> **Your assignment**: From the records below, transcribe only the lines running from the one with "(R337, R338). -/" through the one with "let b : Block". Keep both of those end lines.

> **Records for this task**:

/-- The data of one frame, slot or stamp reach the tap of one engine: a full tap drops them all (R47, R340). -/
def tapData (kind source : Nat) (d : Datum) (l : List Datum) (e : Nat) (s : State) : State :=
  let s := drainTap e kind source s
  let t := s.tap e kind source
  if s.tapRoom e kind source d.values.length < t.data.length + l.length + 1 then
    setTap { t with dropped := t.dropped + l.length + 1, lost := satInc 32 t.lost } s
  else if (s.engine e).holds.isSome ∨ 0 < t.dropped then
    drainTap e kind source (setTap { t with data := t.data ++ { d with missing := d.missing + t.dropped } :: l, dropped := 0 } s)
  else feed e kind source (d :: l) s

/-- The data of one frame, slot or stamp reach every engine that reads their source. -/
def pushData (kind source : Nat) (l : List Datum) (s : State) : State :=
  match l with
  | [] => s
  | d :: l => forAll (s.readers kind source) (tapData kind source d l) s

/-- Flag [1] of an angle stamp of a revolution (R248). -/
def Datum.spoil (revolution : Nat) (d : Datum) : Datum :=
  if d.revolution = revolution ∧ ¬ d.flagged 1 then { d with angle := d.angle.set 22 (d.angle.getD 22 0 ||| 2) } else d

/-- The angle stamps of a revolution that no kernel has taken yet are flagged (R248). DEDUCED (log entry 54). -/
def spoilRevolution (n revolution : Nat) (s : State) : State :=
  let s := mapJobs (fun _ j => if j.config.kind2 = 5 ∧ j.config.source2 = n then { j with angles := j.angles.map (Datum.spoil revolution) }
    else j) s
  { s with eng := { s.eng with taps := s.eng.taps.map fun t =>
      if t.kind = 5 ∧ t.source = n then { t with data := t.data.map (Datum.spoil revolution) } else t } }

/-- A segment of a group is in memory: one release for each running job of the group (R337, R338). -/
def releaseSegment (g : Nat) (parts : List InputPart) (b : Block) (short noData : Bool) (s : State) : State :=
  forAll (s.eng.jobs.filter fun j => decide (j.2.running ∧ j.2.config.kind = 1 ∧ j.2.config.source = g)) (fun r s =>
    match s.job r.1 with
    | none => s
    | some j =>
      let l := parts.filter fun p => j.config.channels.testBit p.input
      let b : Block := { b with
        values := l.map (·.values), lost := (l.map (·.lost)).sum, gap := l.any fun p => decide (0 < p.lost)
        suspect := l.any (·.suspect), overrange := l.any (·.overrange), span := 1 }
      if tooSoon j s.time.ps then noteBusy r.1 s
      else if short ∨ noData then updJob r.1 (fun j => { j with skOther := satInc 32 j.skOther }) s
      else if b.suspect ∧ j.config.skipSuspect then updJob r.1 (fun j => { j with skSuspect := satInc 32 j.skSuspect }) s
      else if l.any (·.unsettled) then updJob r.1 (fun j => { j with skUnsettled := satInc 32 j.skUnsettled }) s
      else releaseBlock r.1 b s) s

/-! ### Results (R344, R351, R352) -/

/-- Payload words of a result, by its kernel (R344). DESIGN CHOICE (log entry 28). -/
def resultWords (j : Job) : Nat :=
  let c := j.config
  let w := j.width
  match c.kernel with
  | 1 => 8 * w
  | 2 | 3 => w * (2 ^ c.p 0 / 2 + 1)
  | 4 => w * c.p 0 * c.p 1
  | 5 => w * c.p 0
  | 6 => w * c.p 0 * 2
  | 7 => w * 4 * c.p 1
  | 8 => w * c.p 1
  | _ => 4

/-- Releases that make a result. -/
def JobConfig.releases (c : JobConfig) : Nat :=
  match c.kernel with
  | 2 => c.p 2
  | 3 => c.p 5
  | 4 | 5 => c.p 1
  | 7 => c.p 1
  | 8 => c.p 0
  | _ => 1

/-- The level of a band after one more result (R342): `warn` and `alarm` are the levels, `h` the hysteresis in 1/1,000. -/
def Band.next (sum warn alarm h persist : Nat) (x : Band) : Band :=
  let reached (l : Nat) : Bool := decide (floatUnits l ≤ floatUnits sum)
  let below (l : Nat) : Bool := decide (1000 * floatUnits sum < floatUnits l * (1000 - h))
  let up := match x.level with
    | 0 => reached warn
    | 1 => reached alarm
    | _ => false
  let down := match x.level with
    | 2 => below alarm
    | 1 => below warn
    | _ => false
  let nu := if up then x.up + 1 else 0
  let nd := if down then x.down + 1 else 0
  if persist ≤ nu then { level := x.level + 1 }
  else if persist ≤ nd then { level := x.level - 1 }
  else { x with up := nu, down := nd }

/-- The payload of BAND_ALARM, and the bands after it. -/
def bandPayload (j : Job) : List Byte × List Band :=
  let b := j.config.p 0
  let words := kernelWords j (j.width * b)
  let r := (List.range (j.width * b)).map fun i =>
    let sum := words.getD i 0
    let k := 3 + 4 * (i % max 1 b)
    let x := (j.bands.getD i {}).next sum (j.config.p (k + 2)) (j.config.p (k + 3)) (j.config.p 1) (j.config.p 2)
    (sum, x)
  (r.flatMap fun p => u32 p.1 ++ u8 p.2.level ++ zeros 3, r.map (·.2))

/-- The payload of a result. -/
def resultPayload (j : Job) : List Byte :=
  match j.config.kernel with
  | 6 => (bandPayload j).1
  | 9 => (kernelWords j 3).flatMap u32 ++ zeros 4
  | _ => (kernelWords j (resultWords j)).flatMap u32

/-- Flags of a result header. -/
def resultFlags (b : Block) (late abort : Bool) : Nat :=
  ofBits [b.gap, b.suspect, late, abort, b.inexact, b.inconsistent, b.overrange, b.degraded, b.stopped]

/-- One entry of a result: the 64-byte header and a fragment of the payload. -/
def resultEntry (n : Nat) (j : Job) (b : Block) (flags i count : Nat) (fragment : List Byte) : List Byte :=
  let h := u8 j.config.kernel ++ u8 j.engine ++ u16 flags ++ u32 n ++ u64 j.sequence ++ u64 b.tick ++ u16 b.fraction
    ++ u16 i ++ u16 count ++ zeros 2 ++ i64 b.time ++ u16 b.epoch ++ zeros 2 ++ u32 b.span ++ u32 b.lost
    ++ u32 fragment.length ++ zeros 4
  h ++ u32 (crc32c (h ++ fragment)) ++ fragment

/-- Fragments of a payload. -/
def fragments (size : Nat) : Nat → List Byte → List (List Byte)
  | 0, _ => []
  | k + 1, l => l.take size :: fragments size k (l.drop size)

def resultEntries (n : Nat) (j : Job) (b : Block) (flags entrySize : Nat) (payload : List Byte) : List (List Byte) :=
  let size := entrySize - 64
  let k := max 1 ((payload.length + size - 1) / max 1 size)
  ((List.range k).zip (fragments size k payload)).map fun f => resultEntry n j b flags f.1 k f.2

/-- Write a result's entries; where the pigeonhole makes the writer wait, the vector unit is held (R346). -/
def writeResult (n : Nat) (j : Job) (b : Block) (flags : Nat) (payload : List Byte) (s : State) : State :=
  match s.ph j.config.ph with
  | none => s
  | some p =>
    let s := offer j.config.ph { writer := .engine j.engine, entries := resultEntries n j b flags p.entrySize payload } s
    if s.waitsOn j.config.ph (.engine j.engine) then updEngine j.engine (fun x => { x with holds := some s.time.ps }) s else s

end Sys2Proof.Machine
end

> **Output of the task**:
/-- A segment of a group is in memory: one release for each running job of the group (R337, R338). -/
def releaseSegment (g : Nat) (parts : List InputPart) (b : Block) (short noData : Bool) (s : State) : State :=
  forAll (s.eng.jobs.filter fun j => decide (j.2.running ∧ j.2.config.kind = 1 ∧ j.2.config.source = g)) (fun r s =>
    match s.job r.1 with
    | none => s
    | some j =>
      let l := parts.filter fun p => j.config.channels.testBit p.input
      let b : Block := { b with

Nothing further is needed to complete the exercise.